Close window  |  View original article

Maryland Goes Full Gaia

A religion is established in Maryland public schools.

By Kermit Frosch  |  July 13, 2011

The Baltimore Sun brings startling news:

Maryland public school students will need to know their green to graduate under a new policy adopted today by the state board of education.

State officials and environmental activists called the vote "historic" and said Maryland has become the first state in the nation to require environmental literacy to graduate from high school. Under the rule, public schools will be required to work lessons about conservation, smart growth and the health of our natural world into their core subjects like science and social studies.

The requirement applies to students entering high school this fall.  Local school systems will be able to shape those lessons to be relevant to their communities, but all will have to meet standards set by the state.

We could take this opportunity to rant, yet again, about how the notorious fraud of global warming is promoted using your tax dollars.  We could review how electric cars are worse for the environment than modern oil-burning ones, or talk about how even environmentalists are admitting that, in many cases, recycling is unhelpful.

Maryland's new high school diploma.

We all know this would accomplish nothing whatsoever.  The government, and no few voters, in Maryland will choose to believe in this environmental extremism regardless of the evidence placed before them.  The question is outside of the realm of science; it's barely within the realm of normal politics.

It is, in fact, a question of religion - and Maryland's public schools have just established one.

Civic Religion: An American Tradition

This sounds shocking, but public support of religion has a long and solid tradition in America.  The very first publicly-funded American schools, established in the Massachusetts Bay Colony long before there even was a United States, were for the express purpose of furthering the cause of religion:

It being one chief project of that old deluder, Satan, to keep men from the knowledge of the Scriptures... It is therefore ordered that every township in this jurisdiction, after the Lord hath increased them to fifty households shall forthwith appoint one within their town to teach all such children as shall resort to him to write and read, whose wages shall be paid either by the parents or masters of such children, or by the inhabitants in general.  [emphasis added]

Taxpayer-funded compulsory schools go back a long way.  For many years, the Bible itself was the primary textbook of the public schools both in Massachusetts and elsewhere.  As recently as the turn of the last century, public school teachers were expected to be leading exemplars of Christian character and good morals.

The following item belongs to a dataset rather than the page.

-- ==== Sys2Proof/Machine/Dispatch.lean ====
section
/-! DEFINITION. The meaning of every command, one arm for each constructor of `Instr`. -/

namespace Sys2Proof.Machine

So the states were establishing a religion?  Not exactly.  Yes, they promoted what might be called "lowest-common-denominator Protestantism," but beyond the most basic Sunday-school stuff, they didn't get into the sort of theological differences that distinguish Presbyterians from Baptists from Congregationalists from Pentecostals.

Americans considered the Bible to be the Word of God, more or less, and considered Jesus Christ to be the Son of God; that was good enough for common ground.  Jews didn't buy into that, but there weren't enough of them to be too much of an issue and reasonable accommodations were generally made.

That didn't cut it for increasing numbers of Catholics, however, who didn't appreciate having the Pope's authority questioned.  Rather than fight the school board, cities with a large Catholic population founded their own private parish schools which were funded by the parents instead of being funded out of general revenue, many of which survive to this day and provide some of the best education found anywhere.

In short: the Protestant majority ran the public schools to their taste.  Anyone who believed otherwise strongly enough to pay for a school was free to teach their kids in some other way more suitable to their religious tastes.

With the decline of Christianity and rise of ACLU-style secular humanism from the 1960s on, religion as such has been mostly purged from American public schools - or so we are told.  In actual fact, the generic Protestantism of the past has been replaced with a different belief structure that's every bit as dogmatic and impervious to rational argument - leftist liberalism.

Though devoid of the usual trappings and rituals of religion unless you count voting Democrat as a religious ritual, liberalism is a religion every bit as much as Christianity or Islam, in that its core beliefs are entirely outside the realm of rational argument, and anyone who questions them is a blasphemer to be burned at the stake.

Democracy in Action!

What Maryland has done may be wrong factually and morally, but remember, Maryland is almost as blue a state as Washington DC.  A fervent belief in the most destructive aspects of environmentalism is exactly what most parents there want their children inculcated in; it's what they themselves believe.

Of course, since the economy of Maryland is dominated by employment in Federal bureaucracies, very few of the parents will pay the price inflicted by their chosen anti-growth, anti-development, anti-freedom, anti-modern-technology policies.  The government of Maryland is merely reflecting local voter preferences, which is what you'd expect in a democracy.

It would be interesting for a lover of liberty to sue the Maryland Department of Education for unconstitutional establishment of religion.  However, it may be hard to find out: like the Catholics of a century ago, they've probably long since removed their own kids to a private or home school, where Edison's light bulb still burns over the heads of diligent scholars.

Given that public schools can't teach real literacy, environmental "literacy" may be the best they can hope to accomplish.  We can't wait to see the fatuous nonsense promulgated as "environmental literacy" by the Maryland Board of Ed.  Perhaps they'll hire His Greenness Al Gore as a consultant?